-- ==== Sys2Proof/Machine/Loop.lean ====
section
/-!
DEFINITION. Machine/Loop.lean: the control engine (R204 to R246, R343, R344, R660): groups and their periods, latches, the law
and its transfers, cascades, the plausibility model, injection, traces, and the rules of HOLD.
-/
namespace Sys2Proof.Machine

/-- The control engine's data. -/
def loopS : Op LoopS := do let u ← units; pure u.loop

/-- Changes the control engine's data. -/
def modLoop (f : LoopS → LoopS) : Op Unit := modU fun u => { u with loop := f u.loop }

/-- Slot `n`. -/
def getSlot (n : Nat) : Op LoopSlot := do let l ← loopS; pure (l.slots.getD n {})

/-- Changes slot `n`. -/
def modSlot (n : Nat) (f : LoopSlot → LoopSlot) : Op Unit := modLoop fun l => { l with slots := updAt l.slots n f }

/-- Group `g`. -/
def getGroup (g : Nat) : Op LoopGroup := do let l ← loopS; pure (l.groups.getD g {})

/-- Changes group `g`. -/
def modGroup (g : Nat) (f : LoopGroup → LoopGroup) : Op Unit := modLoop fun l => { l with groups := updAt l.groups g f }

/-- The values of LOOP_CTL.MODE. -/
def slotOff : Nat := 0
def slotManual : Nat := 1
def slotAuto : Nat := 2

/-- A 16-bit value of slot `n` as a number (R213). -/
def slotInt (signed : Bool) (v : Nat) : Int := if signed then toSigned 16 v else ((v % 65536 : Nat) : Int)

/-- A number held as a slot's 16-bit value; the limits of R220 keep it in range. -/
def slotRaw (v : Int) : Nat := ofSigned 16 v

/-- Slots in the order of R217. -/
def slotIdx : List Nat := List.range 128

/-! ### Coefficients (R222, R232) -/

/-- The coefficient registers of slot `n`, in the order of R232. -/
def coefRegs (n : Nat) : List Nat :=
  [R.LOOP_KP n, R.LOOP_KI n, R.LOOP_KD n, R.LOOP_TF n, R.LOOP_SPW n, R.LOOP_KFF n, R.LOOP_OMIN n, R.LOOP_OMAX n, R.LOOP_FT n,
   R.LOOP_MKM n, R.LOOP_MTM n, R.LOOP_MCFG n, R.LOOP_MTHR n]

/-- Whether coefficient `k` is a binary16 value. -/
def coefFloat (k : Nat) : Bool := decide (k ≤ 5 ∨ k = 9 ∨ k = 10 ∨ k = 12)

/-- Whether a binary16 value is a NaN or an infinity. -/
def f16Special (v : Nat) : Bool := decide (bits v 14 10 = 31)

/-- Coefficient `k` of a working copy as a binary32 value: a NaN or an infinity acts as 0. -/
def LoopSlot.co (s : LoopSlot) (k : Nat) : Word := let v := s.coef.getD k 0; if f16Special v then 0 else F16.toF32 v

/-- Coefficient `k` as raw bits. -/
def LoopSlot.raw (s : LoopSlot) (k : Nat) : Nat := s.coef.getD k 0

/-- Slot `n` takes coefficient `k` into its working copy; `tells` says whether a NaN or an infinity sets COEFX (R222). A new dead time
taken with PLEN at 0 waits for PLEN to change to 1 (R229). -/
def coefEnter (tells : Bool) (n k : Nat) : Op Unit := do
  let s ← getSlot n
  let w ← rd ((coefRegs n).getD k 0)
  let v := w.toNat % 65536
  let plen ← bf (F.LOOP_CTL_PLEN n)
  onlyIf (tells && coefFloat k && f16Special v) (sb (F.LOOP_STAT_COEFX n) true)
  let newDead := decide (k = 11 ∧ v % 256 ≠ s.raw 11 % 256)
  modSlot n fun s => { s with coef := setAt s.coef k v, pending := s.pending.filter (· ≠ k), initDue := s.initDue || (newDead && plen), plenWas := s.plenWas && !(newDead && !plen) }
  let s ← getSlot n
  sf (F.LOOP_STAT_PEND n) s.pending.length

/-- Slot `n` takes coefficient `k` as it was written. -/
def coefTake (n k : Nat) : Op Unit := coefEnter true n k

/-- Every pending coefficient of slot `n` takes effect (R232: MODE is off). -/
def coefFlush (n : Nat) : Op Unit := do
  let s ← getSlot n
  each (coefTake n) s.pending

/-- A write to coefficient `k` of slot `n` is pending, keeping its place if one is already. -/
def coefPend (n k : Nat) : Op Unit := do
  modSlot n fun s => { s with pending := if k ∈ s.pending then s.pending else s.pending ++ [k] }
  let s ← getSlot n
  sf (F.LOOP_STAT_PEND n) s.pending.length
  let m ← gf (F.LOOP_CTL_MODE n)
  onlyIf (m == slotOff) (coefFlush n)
----------------
Return all of the data above, keeping every line exactly as it appears.

-- ==== Sys2Proof/Machine/Loop.lean ====
section
/-!
DEFINITION. Machine/Loop.lean: the control engine (R204 to R246, R343, R344, R660): groups and their periods, latches, the law
and its transfers, cascades, the plausibility model, injection, traces, and the rules of HOLD.
-/
namespace Sys2Proof.Machine

/-- The control engine's data. -/
def loopS : Op LoopS := do let u ← units; pure u.loop

/-- Changes the control engine's data. -/
def modLoop (f : LoopS → LoopS) : Op Unit := modU fun u => { u with loop := f u.loop }

/-- Slot `n`. -/
def getSlot (n : Nat) : Op LoopSlot := do let l ← loopS; pure (l.slots.getD n {})

/-- Changes slot `n`. -/
def modSlot (n : Nat) (f : LoopSlot → LoopSlot) : Op Unit := modLoop fun l => { l with slots := updAt l.slots n f }

/-- Group `g`. -/
def getGroup (g : Nat) : Op LoopGroup := do let l ← loopS; pure (l.groups.getD g {})

/-- Changes group `g`. -/
def modGroup (g : Nat) (f : LoopGroup → LoopGroup) : Op Unit := modLoop fun l => { l with groups := updAt l.groups g f }

/-- The values of LOOP_CTL.MODE. -/
def slotOff : Nat := 0
def slotManual : Nat := 1
def slotAuto : Nat := 2

/-- A 16-bit value of slot `n` as a number (R213). -/
def slotInt (signed : Bool) (v : Nat) : Int := if signed then toSigned 16 v else ((v % 65536 : Nat) : Int)

/-- A number held as a slot's 16-bit value; the limits of R220 keep it in range. -/
def slotRaw (v : Int) : Nat := ofSigned 16 v

/-- Slots in the order of R217. -/
def slotIdx : List Nat := List.range 128

/-! ### Coefficients (R222, R232) -/

/-- The coefficient registers of slot `n`, in the order of R232. -/
def coefRegs (n : Nat) : List Nat :=
  [R.LOOP_KP n, R.LOOP_KI n, R.LOOP_KD n, R.LOOP_TF n, R.LOOP_SPW n, R.LOOP_KFF n, R.LOOP_OMIN n, R.LOOP_OMAX n, R.LOOP_FT n,
   R.LOOP_MKM n, R.LOOP_MTM n, R.LOOP_MCFG n, R.LOOP_MTHR n]

/-- Whether coefficient `k` is a binary16 value. -/
def coefFloat (k : Nat) : Bool := decide (k ≤ 5 ∨ k = 9 ∨ k = 10 ∨ k = 12)

/-- Whether a binary16 value is a NaN or an infinity. -/
def f16Special (v : Nat) : Bool := decide (bits v 14 10 = 31)

/-- Coefficient `k` of a working copy as a binary32 value: a NaN or an infinity acts as 0. -/
def LoopSlot.co (s : LoopSlot) (k : Nat) : Word := let v := s.coef.getD k 0; if f16Special v then 0 else F16.toF32 v

/-- Coefficient `k` as raw bits. -/
def LoopSlot.raw (s : LoopSlot) (k : Nat) : Nat := s.coef.getD k 0

/-- Slot `n` takes coefficient `k` into its working copy; `tells` says whether a NaN or an infinity sets COEFX (R222). A new dead time
taken with PLEN at 0 waits for PLEN to change to 1 (R229). -/
def coefEnter (tells : Bool) (n k : Nat) : Op Unit := do
  let s ← getSlot n
  let w ← rd ((coefRegs n).getD k 0)
  let v := w.toNat % 65536
  let plen ← bf (F.LOOP_CTL_PLEN n)
  onlyIf (tells && coefFloat k && f16Special v) (sb (F.LOOP_STAT_COEFX n) true)
  let newDead := decide (k = 11 ∧ v % 256 ≠ s.raw 11 % 256)
  modSlot n fun s => { s with coef := setAt s.coef k v, pending := s.pending.filter (· ≠ k), initDue := s.initDue || (newDead && plen), plenWas := s.plenWas && !(newDead && !plen) }
  let s ← getSlot n
  sf (F.LOOP_STAT_PEND n) s.pending.length

/-- Slot `n` takes coefficient `k` as it was written. -/
def coefTake (n k : Nat) : Op Unit := coefEnter true n k

/-- Every pending coefficient of slot `n` takes effect (R232: MODE is off). -/
def coefFlush (n : Nat) : Op Unit := do
  let s ← getSlot n
  each (coefTake n) s.pending

/-- A write to coefficient `k` of slot `n` is pending, keeping its place if one is already. -/
def coefPend (n k : Nat) : Op Unit := do
  modSlot n fun s => { s with pending := if k ∈ s.pending then s.pending else s.pending ++ [k] }
  let s ← getSlot n
  sf (F.LOOP_STAT_PEND n) s.pending.length
  let m ← gf (F.LOOP_CTL_MODE n)
  onlyIf (m == slotOff) (coefFlush n)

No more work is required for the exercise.